The conversation delves into Apple's revamped multitasking features in iOS 26, particularly the shift towards a Mac-like tiling window system on the iPad. While some appreciate the enhanced productivity tools, others, including developer Harry McCracken, express concerns about losing unique iPad experiences like Slide Over.
Notable Quote:
Andy Ihnatko [09:26]: "Slide Over was like the easy little basic multitasking that you could do. And now that they've got this, they don't need it anymore."
Andy and Jason provide an in-depth analysis of macOS Tahoe’s new features, highlighting improvements in Spotlight search, Automation via Shortcuts, and the introduction of a more flexible Control Center. However, they critique the implementation of Liquid Glass, describing it as "amateurish" and "half-finished."
Notable Quote:
Andy Ihnatko [15:03]: "I turned off Lunch Bar, which I've used for 15 years and I still haven't gone back."
Leo introduces Apple's new AppleCare One program, designed for users with multiple Apple devices. The hosts discuss its cost-effectiveness, especially for those who frequently use AppleCare+ services. While Leo considers it beneficial, others like Alex remain skeptical, emphasizing the need to evaluate based on individual device usage.
Notable Quote:
Andy Ihnatko [71:59]: "If you're a regular AppleCare person, you know, you got to look at this because it will probably save you money."
A significant portion of the discussion centers around iOS 26’s new feature that filters out texts from unknown senders by default. This change has stirred controversy among political campaigns, particularly Senate Republicans, who fear it could impede their outreach efforts.
Notable Quote:
Jason Snell [40:34]: "It's like, oh, dear, what are you going to do?"
The hosts briefly touch upon Apple's Vision Pro, expressing excitement about its potential. However, there are reservations about how it will integrate with existing workflows and the centrality of the smartphone in Apple’s ecosystem.
Notable Quote:
Andy Ihnatko [82:49]: "I think the smartphone is too good. I think the smartphone is such a great product that it will be very hard to get more likely to build accessories on top of it than to kick it to the curb for a decade at least, if not more."
In a heartfelt segment, the hosts pay tribute to Rush drummer Neil Peart, discussing his contributions and the band’s legacy. This segues into a discussion about copyright issues, particularly how YouTube’s Content ID system mistakenly flagged public domain works, leading to frustrations among creators.
Notable Quote:
Jason Snell [131:40]: "I have an enormous amount of respect for Mike Seymour. We've been friends for a long time."
Andy recommends the Rocket app for seamless emoji insertion, replacing the functionality he previously relied on with LaunchBar. Leo shares his positive experience with Perplexity’s new AppleScript integration, enhancing productivity through automation.
Notable Quote:
Andy Ihnatko [126:42]: "Rocket is the answer."
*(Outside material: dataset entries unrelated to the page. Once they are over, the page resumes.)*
-- ==== Sys2Proof/Proofs/CrossingUpdates.lean ====
section
/-! PROOFS. Proofs/CrossingUpdates.lean: what an index crossing starts: the exchange of the banks and an ARMED pass (R55, R56,
R65, R168). -/

namespace Sys2Proof.Machine

open Sys2Proof

/-! ### The notices of ENC's work -/

/-- ENC raises ENCODER_FAULT and INDEX_FAULT alone. -/
def faultNotices (w : EncWork) : Prop := ∀ n ∈ w.notices, noticeKind n = .encoderFault ∨ noticeKind n = .indexFault

theorem faultNotices_append {w : EncWork} (h : faultNotices w) {n : Notice}
    (hn : noticeKind n = .encoderFault ∨ noticeKind n = .indexFault) {w' : EncWork}
    (hw : w'.notices = w.notices ++ [n] ∨ w'.notices = w.notices) : faultNotices w' := by
  intro m hm
  obtain hw | hw := hw
  · rw [hw, List.mem_append, List.mem_singleton] at hm
    obtain hm | rfl := hm
    · exact h m hm
    · exact hn
  · exact h m (hw ▸ hm)

theorem faultNotices_checkCrossing (dir : Dir) {w : EncWork} (h : faultNotices w) : faultNotices (checkCrossing dir w) := by
  unfold checkCrossing
  dsimp only
  split
  · split_ifs with hin hover
    · exact faultNotices_append h (n := .encoderFault .overrange) (.inl rfl) (.inl rfl)
    · exact h
    · exact faultNotices_append h (n := .indexSlip _) (.inr rfl) (.inl rfl)
  · cases dir <;> exact h

theorem faultNotices_checkMissing {w : EncWork} (h : faultNotices w) : faultNotices (checkMissing w) := by
  unfold checkMissing
  split_ifs
  · exact faultNotices_append h (n := .indexMissing) (.inr rfl) (.inl rfl)
  · exact h

theorem faultNotices_workCount (dir : Dir) {w : EncWork} (h : faultNotices w) : faultNotices (workCount dir w) := by
  unfold workCount
  dsimp only
  have counted : faultNotices { w with
      enc := applyCount dir w.enc
      notices := if overruns (countRev dir w.enc) = true then w.notices ++ [.encoderFault .overrange] else w.notices
      leftHomed := if (overruns (countRev dir w.enc) && decide (w.enc.state = .homed)) = true then some .encoderFault
        else w.leftHomed } := by
    refine faultNotices_append h (n := .encoderFault .overrange) (.inl rfl) ?_
    dsimp only
    split_ifs
    · exact .inl rfl
    · exact .inr rfl
  by_cases hx : ((applyCount dir w.enc).accepted.z && (applyCount dir w.enc).indexArmed) = true
  · rw [if_pos hx]
    exact faultNotices_checkCrossing dir counted
  · rw [if_neg hx]
    exact faultNotices_checkMissing counted

theorem faultNotices_updateWork (l : Lines) (s : State) : faultNotices (updateWork l s) := by
  have start : faultNotices
      ⟨{ afterSample s.now s.enc with noted := filterNoted s.enc l, accepted := filterAccepted s.enc l }, [], none, none⟩ :=
    fun n hn => by cases hn
  unfold updateWork encWork
  rw [rearm_eq]
  dsimp only
  split
  · exact start
  · exact faultNotices_workCount _ start
  · exact faultNotices_append start (n := .encoderFault .quadrature) (.inl rfl) (.inl rfl)

/-- Notices of other kinds leave a slot as it is. -/
theorem raises_slot {ns : List Notice} {k : NoticeKind} (h : ∀ n ∈ ns, noticeKind n ≠ k) (s : State) :
    noticeSlot (ns.foldl (fun t n => raise n t) s).lnk.notices k = noticeSlot s.lnk.notices k := by
  induction ns generalizing s with
  | nil => rfl
  | cons n ns ih =>
    rw [List.foldl_cons, ih (fun m hm => h m (List.mem_cons_of_mem _ hm)), raise_slot,
      if_neg (Ne.symm (h n List.mem_cons_self))]

/-- Before a crossing is handed on, an update has touched the slots of GROUP_CONFLICT and of ENC's faults alone. -/
theorem beforeCrossing_slot_of_update (l : Lines) (s : State) {k : NoticeKind} (hg : k ≠ .groupConflict)
    (he : k ≠ .encoderFault) (hi : k ≠ .indexFault) :
    noticeSlot (beforeCrossing (updateWork l s) s).lnk.notices k = noticeSlot s.lnk.notices k := by
  rw [beforeCrossing_slot _ _ hg]
  refine raises_slot (fun n hn => ?_) _
  obtain hn | hn := faultNotices_updateWork l s n hn
  · exact hn ▸ Ne.symm he
  · exact hn ▸ Ne.symm hi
The episode concludes with the hosts acknowledging their club members, promoting upcoming events, and encouraging listeners to join the TwitTV Club for exclusive benefits. They also tease upcoming segments, including deep dives into Apple’s financials and new software features.
Notable Quote:
Leo Laporte [124:07]: "If you're looking for ways to upcharge, I need to know a little bit more about how much they're spending for whatever they're using for compute."
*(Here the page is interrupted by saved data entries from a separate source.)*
theorem retryInFlight_pos (h : accountsOf (fun _ => True) s) {e : TagEntry} {rest : List TagEntry}
    (hq : s.prb.queue = e :: rest) {c : PassCtx} (hc : c ∈ contexts s.psc) (hid : c.settings.passId = e.passId)
    (ho : e.origin = .retry) : 1 ≤ c.retryInFlight := by
  obtain ⟨⟨-, hretry⟩, -⟩ := h.each c hc
  rw [hq, List.countP_cons_of_pos (by simp [hid, ho])] at hretry
  omega

/-! ### Contexts -/

theorem balanced_modCtx {id : Nat} {f : PassCtx → PassCtx} (hd : distinctIds (contexts s.psc))
    (hb : ∀ c ∈ contexts s.psc, retryBalanced c)
    (hf : ∀ c ∈ contexts s.psc, c.settings.passId = id → retryBalanced c → retryBalanced (f c)) :
    ∀ c ∈ contexts (modCtx id f s).psc, retryBalanced c := by
  rw [contexts_modCtx hd]
  intro c hc
  obtain ⟨d, hd, rfl⟩ := List.mem_map.1 hc
  unfold ctxOf
  split_ifs with hid
  · exact hf d hd (by simpa using hid) (hb d hd)
  · exact hb d hd

/-- A change of a context that leaves the course of its pass as it is. -/
def courseKept (f : PassCtx → PassCtx) : Prop := ∀ c, sameCourse c (f c) ∧ (f c).highWater = c.highWater

theorem courseKept_onCounters (f : Counters → Counters) : courseKept (onCounters f) := fun _ => ⟨⟨rfl, rfl⟩, rfl⟩

theorem courseKept_missCtx (o : TagOrigin) (f : Counters → Counters) : courseKept (missCtx o f) := fun c => by
  cases o <;> exact ⟨⟨rfl, rfl⟩, rfl⟩

theorem modCtx_lead_from {id : Nat} {f : PassCtx → PassCtx} (hf : courseKept f) {l' : Lead}
    (hl' : (modCtx id f s).psc.lead = some l') :
    ∃ l, s.psc.lead = some l ∧ l'.phase = l.phase ∧ sameCourse l.ctx l'.ctx ∧ l'.ctx.highWater = l.ctx.highWater := by
  obtain ⟨-, hmod⟩ | ⟨-, hlead, -, -⟩ := modCtx_cases id f s
  · rw [hmod, (modLead_psc f s).1] at hl'
    obtain ⟨l, hl, rfl⟩ := Option.map_eq_some_iff.1 hl'
    exact ⟨l, hl, rfl, (hf l.ctx).1, (hf l.ctx).2⟩
  · rw [hlead] at hl'
    exact ⟨l', hl', rfl, ⟨rfl, rfl⟩, rfl⟩

/-- A context changes off its course, and of the keys some may be gone. -/
theorem keysExclusive_modCtx {id : Nat} {f : PassCtx → PassCtx} (hf : courseKept f) (hpsc : t.psc = (modCtx id f s).psc)
    (hground : t.enc = s.enc ∧ t.wbk = s.wbk) (hkeys : ∀ l, s.psc.lead = some l →
      (t.stack.map missKey ++ tagKeys l.ctx.settings.passId t.prb.queue).Subperm (leadKeys s l))
    (h : keysExclusive s) : keysExclusive t := by
  obtain ⟨henc, hwbk⟩ := hground
  refine keysExclusive_of h fun l' hl' => ?_
  rw [hpsc] at hl'
  obtain ⟨l, hl, hphase, hcourse, hwater⟩ := modCtx_lead_from hf hl'
  refine ⟨l, hl, fun ha => hphase ▸ ha, hcourse, hwater.ge, ?_, by rw [henc], fun _ => ⟨by rw [henc], by rw [hwbk], by rw [hwbk]⟩⟩
  rw [leadKeys_eq t, hcourse.1]
  exact hkeys l hl

theorem keysExclusive_blocks (hlead : t.psc.lead = s.psc.lead) (hstack : t.stack = s.stack) (hqueue : t.prb.queue = s.prb.queue)
    (hground : t.enc = s.enc ∧ t.wbk = s.wbk) (h : keysExclusive s) : keysExclusive t := by
  obtain ⟨henc, hwbk⟩ := hground
  refine keysExclusive_of h fun l hl => ?_
  rw [hlead] at hl
  refine ⟨l, hl, id, ⟨rfl, rfl⟩, le_refl _, ?_, by rw [henc], fun _ => ⟨by rw [henc], by rw [hwbk], by rw [hwbk]⟩⟩
  rw [leadKeys_eq, leadKeys_eq, hstack, hqueue]

/-! ### The moves, one by one -/

theorem retry_still (hs : PassesStand s t) (h : RetryKept s) :
    keysExclusive t ∧ ∀ c ∈ contexts t.psc, retryBalanced c := by
  have hcontexts : contexts t.psc = contexts s.psc := by
    unfold contexts
    rw [hs.lead, hs.drain]
  refine ⟨keysExclusive_of h.keys fun l hl => ?_, by rw [hcontexts]; exact h.balanced⟩
  rw [hs.lead] at hl
  obtain ⟨henc, hpiece⟩ := hs.armed (by rw [hl]; simp)
  refine ⟨l, hl, id, ⟨rfl, rfl⟩, le_refl _, ?_, henc, fun ha => ⟨henc, hpiece, hs.running ?_⟩⟩
  · rw [leadKeys_eq, leadKeys_eq, hs.stack, hs.queue]
  · rw [← Bool.not_eq_true, leadEligible_iff]
    intro hno
    exact ha (by simpa [leadRunning] using hno l hl)

theorem retry_noted {f : Counters → Counters} (id : Nat) (hf : keepsAccounts f) (h : RetryKept s) :
    keysExclusive (modCtx id (onCounters f) s) ∧
      ∀ c ∈ contexts (modCtx id (onCounters f) s).psc, retryBalanced c :=
  ⟨keysExclusive_modCtx (courseKept_onCounters f) rfl (by simp)
      (fun l _ => by rw [leadKeys_eq]; simp only [modCtx_frame]; exact List.Subperm.refl _) h.keys,
    balanced_modCtx h.accounts.distinct h.balanced fun _ _ _ => retryBalanced_same (retrySame_keepsAccounts hf)⟩

theorem retry_emitted {e : TagEntry} {rest : List TagEntry} (p : PointRecord) (hq : s.prb.queue = e :: rest)
    (h : RetryKept s) : let t := emitOne e p (s.setPrb { s.prb with queue := rest })
    keysExclusive t ∧ ∀ c ∈ contexts t.psc, retryBalanced c := by
  intro t
  have hpsc : t.psc = (modCtx e.passId (missCtx e.origin (countEmitted e.origin p)) s).psc := modCtx_psc_congr (by simp) _ _
  refine ⟨keysExclusive_modCtx (courseKept_missCtx _ _) hpsc (by simp [t, emitOne]) (fun l _ => ?_) h.keys, ?_⟩
  · rw [leadKeys_eq, hq, show t.stack = s.stack by simp [t, emitOne], show t.prb.queue = rest by simp [t, emitOne]]
    exact ((List.append_sublist_append_left _).2 (tagKeys_tail_sublist _ _ _)).subperm
  · rw [hpsc]
    exact balanced_modCtx h.accounts.distinct h.balanced fun c hc hid hb =>
      retryBalanced_left (countEmitted_retry e.origin p) (retryInFlight_pos h.accounts hq hc hid) hb
        (takesBounded_of_stack h.stack hc)

theorem missKey_missOf (e : TagEntry) (cause : MissCause) : missKey (missOf e cause) = tagKey e := rfl

/-- A tag of the lead in flight has no entry on the stack (R149). -/
theorem not_stands_of_head (h : RetryKept s) {e : TagEntry} {rest : List TagEntry} (hq : s.prb.queue = e :: rest)
    (cause : MissCause) {l : Lead} (hl : s.psc.lead = some l) (hid : l.ctx.settings.passId = e.passId) :
    s.stack.any (sameKey (missOf e cause)) = false := by
  rw [← Bool.not_eq_true]
  intro hstands
  obtain ⟨-, ⟨nodup, -⟩, -⟩ := (keysExclusive_iff s).1 h.keys l hl
  rw [leadKeys_eq, hq, tagKeys_cons_own hid.symm] at nodup
  exact (List.nodup_append.1 nodup).2.2 _ (mem_keys_of_stands hstands) _ List.mem_cons_self (missKey_missOf e cause)

theorem retry_missed {e : TagEntry} {rest : List TagEntry} (cause : MissCause) (hq : s.prb.queue = e :: rest)
    (h : RetryKept s) : let t := missOne e cause (s.setPrb { s.prb with queue := rest })
    keysExclusive t ∧ ∀ c ∈ contexts t.psc, retryBalanced c := by
  intro t
  let popped := s.setPrb { s.prb with queue := rest }
  have hflight : ∀ c ∈ contexts s.psc, c.settings.passId = e.passId → e.origin = .retry → 1 ≤ c.retryInFlight :=
    fun c hc hid => retryInFlight_pos h.accounts hq hc hid
  cases hrun : runningLeadIs e.passId popped with
  | false =>
    have late : t = modCtx e.passId (missCtx e.origin fun k => countCause cause (lateCounts e.origin k)) popped :=
      missOne_late cause hrun
    have hpsc : t.psc = (modCtx e.passId (missCtx e.origin fun k => countCause cause (lateCounts e.origin k)) s).psc := by
      rw [late]
      exact modCtx_psc_congr (s := s) (t := popped) rfl _ _
    refine ⟨keysExclusive_modCtx (courseKept_missCtx _ _) hpsc (by rw [late]; simp [popped]) (fun l _ => ?_) h.keys, ?_⟩
    · rw [leadKeys_eq, hq, late]
      simp only [modCtx_frame]
      exact ((List.append_sublist_append_left _).2 (tagKeys_tail_sublist _ _ _)).subperm
    · rw [late]
      exact balanced_modCtx (s := popped) h.accounts.distinct h.balanced fun c hc hid hb =>
        retryBalanced_left (lateCounts_retry e.origin) (hflight c hc hid) hb (takesBounded_of_stack h.stack hc)
  | true =>
    obtain ⟨l, hl, -, hid⟩ := exists_lead_of_runningLeadIs hrun
    have fresh := not_stands_of_head h hq cause hl hid
    have onStack : t = modCtx e.passId (missCtx e.origin fun k =>
        countCause cause (missedCounts e.origin (pushedCounts (stackFull popped) k)))
        (popped.setStack (pushed (missOf e cause) popped)) := missOne_pushed cause hrun fresh
    have hpsc : t.psc = (modCtx e.passId (missCtx e.origin fun k =>
        countCause cause (missedCounts e.origin (pushedCounts (stackFull popped) k))) s).psc := by
      rw [onStack]
      exact modCtx_psc_congr (s := s) (t := popped.setStack (pushed (missOf e cause) popped)) rfl _ _
    refine ⟨keysExclusive_modCtx (courseKept_missCtx _ _) hpsc (by rw [onStack]; simp [popped]) (fun l' hl' => ?_) h.keys, ?_⟩
    · obtain rfl : l = l' := by simpa [popped, hl'] using hl.symm
      rw [leadKeys_eq, hq, tagKeys_cons_own hid.symm, onStack]
      simp only [modCtx_frame, State.setStack_stack, State.setStack_prb, pushed, List.map_cons, List.cons_append,
        missKey_missOf]
      refine List.Subperm.trans ?_ List.perm_middle.symm.subperm
      refine (List.Sublist.cons_cons _ ((List.append_sublist_append_right _).2 (List.Sublist.map _ ?_))).subperm
      split_ifs
      · exact List.dropLast_sublist _
      · exact List.Sublist.refl _
    · rw [onStack]
      exact balanced_modCtx (s := popped.setStack (pushed (missOf e cause) popped)) h.accounts.distinct h.balanced
        fun c hc hid hb => retryBalanced_pushed (hflight c hc hid) hb (takesBounded_of_stack h.stack hc)

/-! ### Abandoned tags and ended passes -/

theorem withdrawnCtx_course (gone : List TagEntry) : courseKept (withdrawnCtx gone) := by
  induction gone with
  | nil => exact fun c => ⟨⟨rfl, rfl⟩, rfl⟩
  | cons e gone ih =>
    intro c
    have one : sameCourse c (abandonedCtx e.origin c) ∧ (abandonedCtx e.origin c).highWater = c.highWater := by
      cases e.origin <;> exact ⟨⟨rfl, rfl⟩, rfl⟩
    obtain ⟨⟨hset, hstart⟩, hwater⟩ := one
    obtain ⟨⟨hset', hstart'⟩, hwater'⟩ := ih (abandonedCtx e.origin c)
    exact ⟨⟨hset'.trans hset, hstart'.trans hstart⟩, hwater'.trans hwater⟩

/-- The tags of a context, all abandoned: none is left in flight. -/
theorem balanced_withdrawn (h : RetryKept s) {c : PassCtx} (hc : c ∈ contexts s.psc) :
    retryBalanced (withdrawnCtx (tagsOf s.prb.queue c) c) ∧
      (withdrawnCtx (tagsOf s.prb.queue c) c).retryInFlight = 0 := by
  obtain ⟨⟨-, hretry⟩, -⟩ := h.accounts.each c hc
  have count : (tagsOf s.prb.queue c).countP (fun e => decide (e.origin = .retry)) = c.retryInFlight := by
    rw [hretry, tagsOf, List.countP_filter]
    refine List.countP_congr fun e _ => ?_
    simp [and_comm]
  obtain ⟨hbal, hleft⟩ := retryBalanced_withdrawn (h.balanced c hc) (takesBounded_of_stack h.stack hc) count.le
  exact ⟨hbal, by rw [hleft, count, Nat.sub_self]⟩

theorem retry_faulted (h : RetryKept s) : let t := abandon (fun _ => true) (s.setPrb { s.prb with state := .fault })
    keysExclusive t ∧ ∀ c ∈ contexts t.psc, retryBalanced c := by
  intro t
  have hpsc : t.psc = mapContexts (fun c => withdrawnCtx (tagsOf s.prb.queue c) c) s.psc :=
    abandonAll_psc h.accounts.distinct
  have hqueue : t.prb.queue = [] := by simp [t, abandonAll_prb]
  refine ⟨keysExclusive_of h.keys fun l' hl' => ?_, ?_⟩
  · rw [hpsc] at hl'
    obtain ⟨l, hl, rfl⟩ := Option.map_eq_some_iff.1 hl'
    obtain ⟨hcourse, hwater⟩ := withdrawnCtx_course (tagsOf s.prb.queue l.ctx) l.ctx
    refine ⟨l, hl, id, hcourse, hwater.ge, ?_, by simp [t], fun _ => ⟨by simp [t], by simp [t], by simp [t]⟩⟩
    rw [leadKeys_eq, leadKeys_eq, hqueue, show t.stack = s.stack by simp [t]]
    exact ((List.append_sublist_append_left _).2 (List.nil_sublist _)).subperm
  · rw [hpsc, contexts_mapContexts]
    intro c hc
    obtain ⟨d, hd, rfl⟩ := List.mem_map.1 hc
    exact (balanced_withdrawn h hd).1

theorem balanced_ended (st : EndStatus) {l : Lead} (hl : s.psc.lead = some l) (h : RetryKept s) :
    retryBalanced (endedCtx st l s) := by
  have hmem : l.ctx ∈ contexts s.psc := by simp [contexts_of_lead hl]
  have unresolved : retrySame (onCounters fun k => { k with unresolved := satAdd k.unresolved s.stack.length }) :=
    fun _ => ⟨rfl, rfl, rfl, rfl, rfl⟩
  refine retryBalanced_same unresolved ?_
  split_ifs
  · have named : ∀ (gone : List TagEntry) (c : PassCtx), retryBalanced (withdrawnCtx gone c) →
        (withdrawnCtx gone c).retryInFlight = 0 → retryBalanced
          { withdrawnCtx gone { c with endStatus := some st } with mainInFlight := 0, retryInFlight := 0 } := by
      intro gone c hbal hnone
      have same : withdrawnCtx gone { c with endStatus := some st } =
          { withdrawnCtx gone c with endStatus := some st } := by
        clear hbal hnone
        induction gone generalizing c with
        | nil => rfl
        | cons e gone ih =>
          have one : abandonedCtx e.origin { c with endStatus := some st } =
              { abandonedCtx e.origin c with endStatus := some st } := by
            cases e.origin <;> rfl
          exact (congrArg (withdrawnCtx gone) one).trans (ih _)
      rw [same]
      unfold retryBalanced at *
      rw [hnone] at hbal
      exact hbal
    obtain ⟨hbal, hnone⟩ := balanced_withdrawn h hmem
    exact named _ _ hbal hnone
  · have hold := h.balanced l.ctx hmem
    exact hold

theorem retry_retired (st : EndStatus) {l : Lead} (hl : s.psc.lead = some l) (h : RetryKept s) :
    keysExclusive (retirePass st l s) ∧ ∀ c ∈ contexts (retirePass st l s).psc, retryBalanced c := by
  have r := retirePass_retired st hl
  refine ⟨keysExclusive_of_none r.lead, ?_⟩
  rw [contexts_of_none r.lead, r.drain]
  intro c hc
  obtain hc | hc := List.mem_append.1 hc
  · exact h.balanced c (by simp [contexts, hc])
  · rw [List.mem_singleton.1 hc]
    exact balanced_ended st hl h

theorem retry_flushed (h : RetryKept s) :
    keysExclusive (flushDrain s) ∧ ∀ c ∈ contexts (flushDrain s).psc, retryBalanced c :=
  ⟨keysExclusive_blocks (by rw [flushDrain_psc]) (by simp) (by simp) (by simp) h.keys,
    fun c hc => h.balanced c (contexts_flushDrain_subset hc)⟩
This episode of MacBreak Weekly offers a comprehensive overview of Apple’s latest software updates and services, blending technical insights with community-focused discussions. Whether you're a power user evaluating AppleCare One or a developer interested in the nuances of Liquid Glass, this episode provides valuable perspectives to navigate the evolving Apple ecosystem.